Default values and overloads are not the same!

Consider the following class of the Awesome(r) library, using default parameters.

public class Foo
{
    public void DoCall(int timeout = 10)
    {
        /* awesome implementation goes here */
    }
}

You get the dll and that class & function in your code, like this:

Foo foo = new Foo();

foo.DoCall();

Can’t get much easier than this right?

Then the Awesome(r) library gets updated:

public class Foo
{
    public void DoCall(int timeout = 20)
    {
        /* awesome implementation goes here */
    }
}

Notice that the default value has changed. You assume that when you just overwrite the dll in production, you will adopt the new behavior.

Nop. You need to recompile. Let me show you: the problem with default values is that the developer of Awesome(r) library is no longer in control of it.

Let’s take a look at an excerpt of the IL where we create a new Foo and call DoCall without specifying timeout:

  IL_0000:  newobj     instance void AwesomeLibrary.Foo::.ctor()
  IL_0005:  stloc.0
  IL_0006:  ldloc.0
  IL_0007:  ldc.i4.s   10
  IL_0009:  callvirt   instance void AwesomeLibrary.Foo::DoCall(int32)
  IL_000e:  ret

This is a release build.

Notice how on line 4 value 10 gets pushed on the the stack, and the next line calls the DoCall.

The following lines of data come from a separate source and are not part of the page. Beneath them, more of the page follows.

/-- CPH registers, piece 0. -/
def regsCph0 : List RegSpec := [
  -- CPH_KEY_SEL_STG (R273)
  ⟨0x0, 8, 1, 1, 1, [⟨51, 40, .rw, .const 0, .any⟩, ⟨19, 0, .rw, .const 0, .any⟩]⟩,
  -- CPH_KEY_OP_STG (R273)
  ⟨0x8, 8, 1, 1, 1, [⟨8, 8, .rw, .const 0, .any⟩, ⟨4, 4, .rw, .const 0, .any⟩, ⟨2, 0, .rw, .const 0, .range 1 7⟩]⟩,
  -- CPH_KEY_SRC_STG (R273)
  ⟨0x10, 8, 1, 1, 1, [⟨63, 0, .rw, .const 0, .aligned 64⟩]⟩,
  -- CPH_KEY_ATTR_STG (R273)
  ⟨0x18, 8, 1, 1, 1, [⟨25, 24, .rw, .const 0, .any⟩, ⟨18, 16, .rw, .const 0, .range 1 7⟩, ⟨10, 8, .rw, .const 0, .range 0 4⟩, ⟨1, 1, .rw, .const 0, .any⟩, ⟨0, 0, .rw, .const 0, .any⟩]⟩,
  -- CPH_KEY_DATA_STG (R273)
  ⟨0x20, 8, 16, 1, 1, [⟨63, 0, .wo, .const 0, .any⟩]⟩,
  -- CPH_KEY_COMMIT (R273)
  ⟨0xA0, 8, 1, 1, 1, [⟨2, 2, .ro, .const 0, .any⟩, ⟨1, 1, .wo, .const 0, .any⟩, ⟨0, 0, .wo, .const 0, .any⟩]⟩,
  -- CPH_KEY_GEN (R273)
  ⟨0xA8, 8, 1, 1, 1, [⟨31, 0, .ro, .const 0, .any⟩]⟩,
  -- CPH_KEY_STATUS (R273)
  ⟨0xB0, 8, 1, 1, 1, [⟨63, 63, .ro, .const 0, .any⟩, ⟨15, 0, .ro, .const 0, .any⟩]⟩,
  -- CPH_ERR_STATUS (R273)
  ⟨0x100, 8, 1, 1, 1, [⟨11, 11, .rw1c, .const 0, .any⟩, ⟨10, 10, .rw1c, .const 0, .any⟩, ⟨9, 9, .rw1c, .const 0, .any⟩, ⟨8, 8, .rw1c, .const 0, .any⟩, ⟨7, 7, .rw1c, .const 0, .any⟩, ⟨6, 6, .rw1c, .const 0, .any⟩, ⟨5, 5, .rw1c, .const 0, .any⟩, ⟨4, 4, .rw1c, .const 0, .any⟩, ⟨3, 3, .rw1c, .const 0, .any⟩, ⟨2, 2, .rw1c, .const 0, .any⟩, ⟨1, 1, .rw1c, .const 0, .any⟩, ⟨0, 0, .rw1c, .const 0, .any⟩]⟩,
  -- CPH_ERR_MASK (R273)
  ⟨0x108, 8, 1, 1, 1, [⟨11, 0, .rw, .const 0, .any⟩]⟩,
  -- CPH_ERR_FIRST (R273)
  ⟨0x110, 8, 1, 1, 1, [⟨63, 63, .rw1c, .const 0, .any⟩, ⟨55, 40, .ro, .const 0, .any⟩, ⟨36, 32, .ro, .const 0, .any⟩, ⟨31, 24, .ro, .const 0, .any⟩, ⟨19, 0, .ro, .const 0, .any⟩]⟩,
  -- CPH_ERR_COUNT (R273)
  ⟨0x118, 8, 1, 1, 1, [⟨31, 0, .rc, .const 0, .any⟩]⟩,
  -- CPH_AUTH_FAIL (R273)
  ⟨0x120, 8, 1, 1, 1, [⟨31, 0, .rc, .const 0, .any⟩]⟩,
  -- CPH_REPLAY (R273)
  ⟨0x128, 8, 1, 1, 1, [⟨31, 0, .rc, .const 0, .any⟩]⟩,
  -- CPH_PKT_DROP (R273)
  ⟨0x130, 8, 1, 1, 1, [⟨31, 0, .rc, .const 0, .any⟩]⟩,
  -- CPH_MM_CORRECTED (R273)
  ⟨0x138, 8, 1, 1, 1, [⟨31, 0, .rc, .const 0, .any⟩]⟩]

/-- CPH registers, piece 1. -/
def regsCph1 : List RegSpec := [
  -- CPH_CACHE_HITS (R273)
  ⟨0x140, 8, 1, 1, 1, [⟨63, 0, .ro, .const 0, .any⟩]⟩,
  -- CPH_CACHE_MISSES (R273)
  ⟨0x148, 8, 1, 1, 1, [⟨63, 0, .ro, .const 0, .any⟩]⟩,
  -- CPH_PINNED (R273)
  ⟨0x150, 8, 1, 1, 1, [⟨14, 0, .ro, .const 0, .any⟩]⟩,
  -- CPH_Q_CFG (R273)
  ⟨0x1000, 64, 256, 1, 1, [⟨63, 63, .rw, .const 0, .any⟩, ⟨47, 32, .rw, .const 0, .among [0, 514, 1025, 1026]⟩]⟩,
  -- CPH_Q_NEXT (R273)
  ⟨0x1008, 64, 256, 1, 1, [⟨63, 48, .rw, .const 0, .any⟩, ⟨47, 24, .rw, .const 0, .any⟩]⟩,
  -- CPH_Q_STATE (R273)
  ⟨0x1010, 64, 256, 1, 1, [⟨63, 63, .ro, .const 0, .any⟩, ⟨36, 32, .ro, .const 0, .any⟩, ⟨15, 0, .ro, .const 0, .any⟩]⟩,
  -- CPH_Q_REQS (R273)
  ⟨0x1018, 64, 256, 1, 1, [⟨63, 0, .ro, .const 0, .any⟩]⟩,
  -- CPH_Q_REFUSED (R273)
  ⟨0x1020, 64, 256, 1, 1, [⟨31, 0, .rc, .const 0, .any⟩]⟩,
  -- CPH_PAIR_STATE (R273)
  ⟨0x5000, 64, 32, 1, 1, [⟨47, 32, .ro, .const 0, .any⟩, ⟨8, 8, .ro, .const 0, .any⟩, ⟨1, 0, .ro, .const 0, .any⟩]⟩,
  -- CPH_PAIR_CTRL (R273)
  ⟨0x5008, 64, 32, 1, 1, [⟨1, 0, .wo, .const 0, .range 1 3⟩]⟩,
  -- CPH_PAIR_BYTES (R273)
  ⟨0x5010, 64, 32, 1, 1, [⟨63, 0, .ro, .const 0, .any⟩]⟩,
  -- CPH_PAIR_MM_LAST (R273)
  ⟨0x5018, 64, 32, 1, 1, [⟨63, 63, .rw1c, .const 0, .any⟩, ⟨51, 44, .ro, .const 0, .any⟩, ⟨19, 0, .ro, .const 0, .any⟩]⟩]

/-- The register map of CPH (10_cipher.md R273). -/
def regsCph : List RegSpec := regsCph0 ++ regsCph1
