-- ==== Sys2Proof/Machine/Arbour.lean ====
section
/-! DEFINITION. Arbour clusters and the gatehouse (05_arbour_cores.md): dispatch, commit, waits,
deadlock, debug. -/

namespace Sys2Proof.Machine

/-- The thread states of Table 5-2. -/
abbrev tIdle : Nat := 0
abbrev tRun : Nat := 1
abbrev tWait : Nat := 2
abbrev tPark : Nat := 3
abbrev tHalt : Nat := 4
abbrev tInit : Nat := 5
abbrev tService : Nat := 6

/-- The cluster states of Table 5-9. -/
abbrev cClosed : Nat := 0
abbrev cInit : Nat := 1
abbrev cReleased : Nat := 2
abbrev cQuiescing : Nat := 3

def threadReset (_ : Nat) : ArbThread :=
  { st := tIdle, regs := List.replicate 32 0, pc := 0, window := List.replicate 512 0, changed := [],
    key := List.replicate 128 0, profile := 0, ew := List.replicate 8 0, written := 0, pkt := none,
    order := 0, committed := false, locks := [], passed := [], wait := none, base := tIdle,
    prior := tIdle, outcome := none, haltPending := false, skipBreak := false,
    stepPending := false, slots := 0, set := 0 }

def clusterReset (_ : Nat) : ArbCluster :=
  { imem := [], dmem := [], stores := [], storeAt := 0, threads := [], locks := [], counters := [], seqCounts := [], nextOrder := 0,
    commits := [], reserved := 0, commitWait := [], svcReq := false, svcCause := 0, cycle := 0, episodes := 0, dispatchAt := none }

def State.clu (s : State) (c : Nat) : ArbCluster := spGet clusterReset s.arb.clusters c
def State.setClu (s : State) (c : Nat) (x : ArbCluster) : State :=
  s.withArb { s.arb with clusters := spSet clusterReset s.arb.clusters c x }

def State.thr (s : State) (c t : Nat) : ArbThread := spGet threadReset (s.clu c).threads t

/-- Is a thread in RUN, INIT, SERVICE or PARK (R148)? -/
def runnable (x : ArbThread) : Bool := x.st == tRun || x.st == tInit || x.st == tService || x.st == tPark

/-- Does a cluster stand in Hold: its cores' clocks, its gatehouse and its counts (R155)? -/
def State.cluHeld (s : State) (c : Nat) : Bool := (List.range 8).any fun k => (s.tile (8 * c + k)).hold

/-- A thread replaced. A thread that is runnable ends the HALT_HOLD episode of its set (R150). -/
def State.setThr (s : State) (c t : Nat) (x : ArbThread) : State :=
  let k := s.clu c
  s.setClu c { k with
    threads := spSet threadReset k.threads t x
    episodes := if runnable x && k.episodes.testBit x.set then k.episodes - 2 ^ x.set else k.episodes }

def sourceReset (_ : Nat) : ArbSource := ⟨0, 0, []⟩
def State.source (s : State) (src : Nat) : ArbSource := spGet sourceReset s.arb.sources src
def State.setSource (s : State) (src : Nat) (x : ArbSource) : State :=
  s.withArb { s.arb with sources := spSet sourceReset s.arb.sources src x }

def State.cluState (s : State) (c : Nat) : Nat := s.get (F.ARB_CLU_STATE_STATE c)
def State.setCluState (s : State) (c v : Nat) : State := s.set (F.ARB_CLU_STATE_STATE c) v

/-- The fields of `ARB_ERR_FIRST` (Table 5-11). -/
def arbExtra (c t sets pc : Nat) : Nat := c * 2 ^ 32 + t * 2 ^ 24 + sets * 2 ^ 14 + pc

/-! ### Start-up -/

/-- A cluster is reset and enters INIT at `INIT_ENTRY` of the image in the live plan (R136). A HALT pending on an
IDLE thread goes with the thread's context (DESIGN CHOICE, log entry 114), as do a service request posted and the
causes in `SVC_CAUSE` (DESIGN CHOICE, log entry 147). -/
def State.loadCluster (s : State) (c : Nat) : State :=
  let n := imgCount s.plan c
  let body := secBody s.plan secArbImage c
  let data := (List.range (imgDataLen s.plan c)).foldl
    (fun m i => spSet (fun _ => (0 : Byte)) m i (body.getD (256 + 8 * n + i) 0)) []
  let k : ArbCluster := { clusterReset c with
    imem := (List.range n).map fun i => BitVec.ofNat 64 (leAt body (256 + 8 * i) 8)
    dmem := data }
  let s1 := (s.setClu c k).setThr c 0 { threadReset 0 with st := tInit, base := tInit, pc := imgInit s.plan c }
  s1.setCluState c cInit

/-- A cluster is loaded again; packets already committed stay in its commit buffer (R136, R144). -/
def State.reloadCluster (s : State) (c : Nat) : State :=
  let held := (s.clu c).commits
  let s1 := s.loadCluster c
  s1.setClu c { s1.clu c with commits := held }

/-- The start-up program fails: the master thread is stopped, the cluster stays CLOSED (R138). The master shows IDLE
with a reset context, and the locks it held stay held until the next reload (DESIGN CHOICE, log entry 112). -/
def State.initFailed (s : State) (c : Nat) : State :=
  let x := s.thr c 0
  let s1 := (s.setThr c 0 { threadReset 0 with set := x.set }).setCluState c cClosed
  s1.fault uArb 0x06 5 (arbExtra c 0 0 x.pc)

/-! ### Ends of packets -/

/-- Numbers that ended without commit, at the front, are behind the sequencer (R143). -/
def advancePass : Nat → ArbSource → ArbSource
  | 0, x => x
  | n + 1, x =>
    if x.ended.contains x.nextPass then
      advancePass n { x with nextPass := (x.nextPass + 1) % 2 ^ 32, ended := x.ended.erase x.nextPass }
    else x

This is a big danger in public APIs, and this is why the developer of Awesome(r) library should have used an overload instead of a default parameter:

public class Foo
{
    public void DoCall()
    { 
        this.DoCall(20); 
    }

    public void DoCall(int timeout)
    {
        /* awesome implementation goes here */
    }
}

This ensures that when a new version of Awesome(r) library is released AND that if that release is backwards API compatible, it can just be dropped in, without you having to recompile your whole codebase (but you should still test it 😛 )